Saved entries:
-- ==== Sys2Proof/Laws/State.lean ====
section
/-! SUPPORT. One lemma per field per update of the state, so that no later proof unfolds a record update. -/

namespace Sys2Proof.Machine

@[simp] theorem State.setA_a (s : State) (v : Byte) : (s.setA v).a = v := rfl
@[simp] theorem State.setA_x (s : State) (v : Byte) : (s.setA v).x = s.x := rfl
@[simp] theorem State.setA_y (s : State) (v : Byte) : (s.setA v).y = s.y := rfl
@[simp] theorem State.setA_sp (s : State) (v : Byte) : (s.setA v).sp = s.sp := rfl
@[simp] theorem State.setA_p (s : State) (v : Byte) : (s.setA v).p = s.p := rfl
@[simp] theorem State.setA_pc (s : State) (v : Byte) : (s.setA v).pc = s.pc := rfl
@[simp] theorem State.setA_run (s : State) (v : Byte) : (s.setA v).run = s.run := rfl
@[simp] theorem State.setA_bus (s : State) (v : Byte) : (s.setA v).bus = s.bus := rfl
@[simp] theorem State.setA_result (s : State) (v : Byte) : (s.setA v).result = s.result := rfl
@[simp] theorem State.setA_trace (s : State) (v : Byte) : (s.setA v).trace = s.trace := rfl

@[simp] theorem State.setX_a (s : State) (v : Byte) : (s.setX v).a = s.a := rfl
@[simp] theorem State.setX_x (s : State) (v : Byte) : (s.setX v).x = v := rfl
@[simp] theorem State.setX_y (s : State) (v : Byte) : (s.setX v).y = s.y := rfl
@[simp] theorem State.setX_sp (s : State) (v : Byte) : (s.setX v).sp = s.sp := rfl
@[simp] theorem State.setX_p (s : State) (v : Byte) : (s.setX v).p = s.p := rfl
@[simp] theorem State.setX_pc (s : State) (v : Byte) : (s.setX v).pc = s.pc := rfl
@[simp] theorem State.setX_run (s : State) (v : Byte) : (s.setX v).run = s.run := rfl
@[simp] theorem State.setX_bus (s : State) (v : Byte) : (s.setX v).bus = s.bus := rfl
@[simp] theorem State.setX_result (s : State) (v : Byte) : (s.setX v).result = s.result := rfl
@[simp] theorem State.setX_trace (s : State) (v : Byte) : (s.setX v).trace = s.trace := rfl

@[simp] theorem State.setY_a (s : State) (v : Byte) : (s.setY v).a = s.a := rfl
@[simp] theorem State.setY_x (s : State) (v : Byte) : (s.setY v).x = s.x := rfl
@[simp] theorem State.setY_y (s : State) (v : Byte) : (s.setY v).y = v := rfl
@[simp] theorem State.setY_sp (s : State) (v : Byte) : (s.setY v).sp = s.sp := rfl
@[simp] theorem State.setY_p (s : State) (v : Byte) : (s.setY v).p = s.p := rfl
@[simp] theorem State.setY_pc (s : State) (v : Byte) : (s.setY v).pc = s.pc := rfl
@[simp] theorem State.setY_run (s : State) (v : Byte) : (s.setY v).run = s.run := rfl
@[simp] theorem State.setY_bus (s : State) (v : Byte) : (s.setY v).bus = s.bus := rfl
@[simp] theorem State.setY_result (s : State) (v : Byte) : (s.setY v).result = s.result := rfl
@[simp] theorem State.setY_trace (s : State) (v : Byte) : (s.setY v).trace = s.trace := rfl

@[simp] theorem State.setSp_a (s : State) (v : Byte) : (s.setSp v).a = s.a := rfl
@[simp] theorem State.setSp_x (s : State) (v : Byte) : (s.setSp v).x = s.x := rfl
@[simp] theorem State.setSp_y (s : State) (v : Byte) : (s.setSp v).y = s.y := rfl
@[simp] theorem State.setSp_sp (s : State) (v : Byte) : (s.setSp v).sp = v := rfl
@[simp] theorem State.setSp_p (s : State) (v : Byte) : (s.setSp v).p = s.p := rfl
@[simp] theorem State.setSp_pc (s : State) (v : Byte) : (s.setSp v).pc = s.pc := rfl
@[simp] theorem State.setSp_run (s : State) (v : Byte) : (s.setSp v).run = s.run := rfl
@[simp] theorem State.setSp_bus (s : State) (v : Byte) : (s.setSp v).bus = s.bus := rfl
@[simp] theorem State.setSp_result (s : State) (v : Byte) : (s.setSp v).result = s.result := rfl
@[simp] theorem State.setSp_trace (s : State) (v : Byte) : (s.setSp v).trace = s.trace := rfl

@[simp] theorem State.setP_a (s : State) (v : Byte) : (s.setP v).a = s.a := rfl
@[simp] theorem State.setP_x (s : State) (v : Byte) : (s.setP v).x = s.x := rfl
@[simp] theorem State.setP_y (s : State) (v : Byte) : (s.setP v).y = s.y := rfl
@[simp] theorem State.setP_sp (s : State) (v : Byte) : (s.setP v).sp = s.sp := rfl
@[simp] theorem State.setP_p (s : State) (v : Byte) : (s.setP v).p = v := rfl
@[simp] theorem State.setP_pc (s : State) (v : Byte) : (s.setP v).pc = s.pc := rfl
@[simp] theorem State.setP_run (s : State) (v : Byte) : (s.setP v).run = s.run := rfl
@[simp] theorem State.setP_bus (s : State) (v : Byte) : (s.setP v).bus = s.bus := rfl
@[simp] theorem State.setP_result (s : State) (v : Byte) : (s.setP v).result = s.result := rfl
@[simp] theorem State.setP_trace (s : State) (v : Byte) : (s.setP v).trace = s.trace := rfl

@[simp] theorem State.setPc_a (s : State) (v : Addr) : (s.setPc v).a = s.a := rfl
@[simp] theorem State.setPc_x (s : State) (v : Addr) : (s.setPc v).x = s.x := rfl
@[simp] theorem State.setPc_y (s : State) (v : Addr) : (s.setPc v).y = s.y := rfl
@[simp] theorem State.setPc_sp (s : State) (v : Addr) : (s.setPc v).sp = s.sp := rfl
@[simp] theorem State.setPc_p (s : State) (v : Addr) : (s.setPc v).p = s.p := rfl
@[simp] theorem State.setPc_pc (s : State) (v : Addr) : (s.setPc v).pc = v := rfl
@[simp] theorem State.setPc_run (s : State) (v : Addr) : (s.setPc v).run = s.run := rfl
@[simp] theorem State.setPc_bus (s : State) (v : Addr) : (s.setPc v).bus = s.bus := rfl
@[simp] theorem State.setPc_result (s : State) (v : Addr) : (s.setPc v).result = s.result := rfl
@[simp] theorem State.setPc_trace (s : State) (v : Addr) : (s.setPc v).trace = s.trace := rfl

@[simp] theorem State.setRun_a (s : State) (v : RunState) : (s.setRun v).a = s.a := rfl
@[simp] theorem State.setRun_x (s : State) (v : RunState) : (s.setRun v).x = s.x := rfl
@[simp] theorem State.setRun_y (s : State) (v : RunState) : (s.setRun v).y = s.y := rfl
@[simp] theorem State.setRun_sp (s : State) (v : RunState) : (s.setRun v).sp = s.sp := rfl
@[simp] theorem State.setRun_p (s : State) (v : RunState) : (s.setRun v).p = s.p := rfl
@[simp] theorem State.setRun_pc (s : State) (v : RunState) : (s.setRun v).pc = s.pc := rfl
@[simp] theorem State.setRun_run (s : State) (v : RunState) : (s.setRun v).run = v := rfl
@[simp] theorem State.setRun_bus (s : State) (v : RunState) : (s.setRun v).bus = s.bus := rfl
@[simp] theorem State.setRun_result (s : State) (v : RunState) : (s.setRun v).result = s.result := rfl
@[simp] theorem State.setRun_trace (s : State) (v : RunState) : (s.setRun v).trace = s.trace := rfl

@[simp] theorem State.setBus_a (s : State) (v : Bus) : (s.setBus v).a = s.a := rfl
@[simp] theorem State.setBus_x (s : State) (v : Bus) : (s.setBus v).x = s.x := rfl
@[simp] theorem State.setBus_y (s : State) (v : Bus) : (s.setBus v).y = s.y := rfl
@[simp] theorem State.setBus_sp (s : State) (v : Bus) : (s.setBus v).sp = s.sp := rfl
@[simp] theorem State.setBus_p (s : State) (v : Bus) : (s.setBus v).p = s.p := rfl
@[simp] theorem State.setBus_pc (s : State) (v : Bus) : (s.setBus v).pc = s.pc := rfl
@[simp] theorem State.setBus_run (s : State) (v : Bus) : (s.setBus v).run = s.run := rfl
@[simp] theorem State.setBus_bus (s : State) (v : Bus) : (s.setBus v).bus = v := rfl
@[simp] theorem State.setBus_result (s : State) (v : Bus) : (s.setBus v).result = s.result := rfl
@[simp] theorem State.setBus_trace (s : State) (v : Bus) : (s.setBus v).trace = s.trace := rfl

@[simp] theorem State.setResult_a (s : State) (v : Option StepResult) : (s.setResult v).a = s.a := rfl
@[simp] theorem State.setResult_x (s : State) (v : Option StepResult) : (s.setResult v).x = s.x := rfl
@[simp] theorem State.setResult_y (s : State) (v : Option StepResult) : (s.setResult v).y = s.y := rfl
@[simp] theorem State.setResult_sp (s : State) (v : Option StepResult) : (s.setResult v).sp = s.sp := rfl
@[simp] theorem State.setResult_p (s : State) (v : Option StepResult) : (s.setResult v).p = s.p := rfl
@[simp] theorem State.setResult_pc (s : State) (v : Option StepResult) : (s.setResult v).pc = s.pc := rfl
@[simp] theorem State.setResult_run (s : State) (v : Option StepResult) : (s.setResult v).run = s.run := rfl
@[simp] theorem State.setResult_bus (s : State) (v : Option StepResult) : (s.setResult v).bus = s.bus := rfl
@[simp] theorem State.setResult_result (s : State) (v : Option StepResult) : (s.setResult v).result = v := rfl
@[simp] theorem State.setResult_trace (s : State) (v : Option StepResult) : (s.setResult v).trace = s.trace := rfl

@[simp] theorem State.log_a (s : State) (es : List Diagnostic) : (s.log es).a = s.a := rfl
@[simp] theorem State.log_x (s : State) (es : List Diagnostic) : (s.log es).x = s.x := rfl
@[simp] theorem State.log_y (s : State) (es : List Diagnostic) : (s.log es).y = s.y := rfl
@[simp] theorem State.log_sp (s : State) (es : List Diagnostic) : (s.log es).sp = s.sp := rfl
@[simp] theorem State.log_p (s : State) (es : List Diagnostic) : (s.log es).p = s.p := rfl
@[simp] theorem State.log_pc (s : State) (es : List Diagnostic) : (s.log es).pc = s.pc := rfl
@[simp] theorem State.log_run (s : State) (es : List Diagnostic) : (s.log es).run = s.run := rfl
@[simp] theorem State.log_bus (s : State) (es : List Diagnostic) : (s.log es).bus = s.bus := rfl
@[simp] theorem State.log_result (s : State) (es : List Diagnostic) : (s.log es).result = s.result := rfl
@[simp] theorem State.log_trace (s : State) (es : List Diagnostic) : (s.log es).trace = s.trace ++ es := rfl

/-- Logging nothing changes nothing. -/
@[simp] theorem State.log_nil (s : State) : s.log [] = s := by simp [State.log]

/-- Logging twice is logging once. -/
@[simp] theorem State.log_log (s : State) (es fs : List Diagnostic) : (s.log es).log fs = s.log (es ++ fs) := by
  simp [State.log]

@[simp] theorem State.setA_self (s : State) : s.setA s.a = s := rfl
@[simp] theorem State.setX_self (s : State) : s.setX s.x = s := rfl
@[simp] theorem State.setY_self (s : State) : s.setY s.y = s := rfl
@[simp] theorem State.setSp_self (s : State) : s.setSp s.sp = s := rfl
@[simp] theorem State.setP_self (s : State) : s.setP s.p = s := rfl
@[simp] theorem State.setPc_self (s : State) : s.setPc s.pc = s := rfl
@[simp] theorem State.setRun_self (s : State) : s.setRun s.run = s := rfl
@[simp] theorem State.setBus_self (s : State) : s.setBus s.bus = s := rfl
@[simp] theorem State.setResult_self (s : State) : s.setResult s.result = s := rfl

/-- Writing one general register leaves the others. -/
theorem State.reg_setReg (s : State) (r q : Reg) (v : Byte) :
    (s.setReg r v).reg q = if q = r then v else s.reg q := by
  cases r <;> cases q <;> rfl

@[simp] theorem State.setReg_sp (s : State) (r : Reg) (v : Byte) : (s.setReg r v).sp = s.sp := by cases r <;> rfl
@[simp] theorem State.setReg_p (s : State) (r : Reg) (v : Byte) : (s.setReg r v).p = s.p := by cases r <;> rfl
@[simp] theorem State.setReg_pc (s : State) (r : Reg) (v : Byte) : (s.setReg r v).pc = s.pc := by cases r <;> rfl
@[simp] theorem State.setReg_run (s : State) (r : Reg) (v : Byte) : (s.setReg r v).run = s.run := by cases r <;> rfl
@[simp] theorem State.setReg_bus (s : State) (r : Reg) (v : Byte) : (s.setReg r v).bus = s.bus := by cases r <;> rfl
@[simp] theorem State.setReg_result (s : State) (r : Reg) (v : Byte) : (s.setReg r v).result = s.result := by cases r <;> rfl
@[simp] theorem State.setReg_trace (s : State) (r : Reg) (v : Byte) : (s.setReg r v).trace = s.trace := by cases r <;> rfl

@[simp] theorem State.setRegZN_sp (s : State) (r : Reg) (v : Byte) : (s.setRegZN r v).sp = s.sp := by cases r <;> rfl
@[simp] theorem State.setRegZN_pc (s : State) (r : Reg) (v : Byte) : (s.setRegZN r v).pc = s.pc := by cases r <;> rfl
@[simp] theorem State.setRegZN_run (s : State) (r : Reg) (v : Byte) : (s.setRegZN r v).run = s.run := by cases r <;> rfl
@[simp] theorem State.setRegZN_bus (s : State) (r : Reg) (v : Byte) : (s.setRegZN r v).bus = s.bus := by cases r <;> rfl
@[simp] theorem State.setRegZN_result (s : State) (r : Reg) (v : Byte) : (s.setRegZN r v).result = s.result := by cases r <;> rfl
@[simp] theorem State.setRegZN_trace (s : State) (r : Reg) (v : Byte) : (s.setRegZN r v).trace = s.trace := by cases r <;> rfl
@[simp] theorem State.setRegZN_p (s : State) (r : Reg) (v : Byte) : (s.setRegZN r v).p = setZN v s.p := by cases r <;> rfl

end Sys2Proof.Machine
end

**HOW TO COMPLETE THIS TASK**
Reprint exactly the lines above that start at the one with "(s.setP v).pc = s.pc := rfl" and end at the one with "(s.setP v).result = s.result := rfl", keeping both and adding none.

**EXERCISE RESULT**
@[simp] theorem State.setP_pc (s : State) (v : Byte) : (s.setP v).pc = s.pc := rfl
@[simp] theorem State.setP_run (s : State) (v : Byte) : (s.setP v).run = s.run := rfl
@[simp] theorem State.setP_bus (s : State) (v : Byte) : (s.setP v).bus = s.bus := rfl
@[simp] theorem State.setP_result (s : State) (v : Byte) : (s.setP v).result = s.result := rfl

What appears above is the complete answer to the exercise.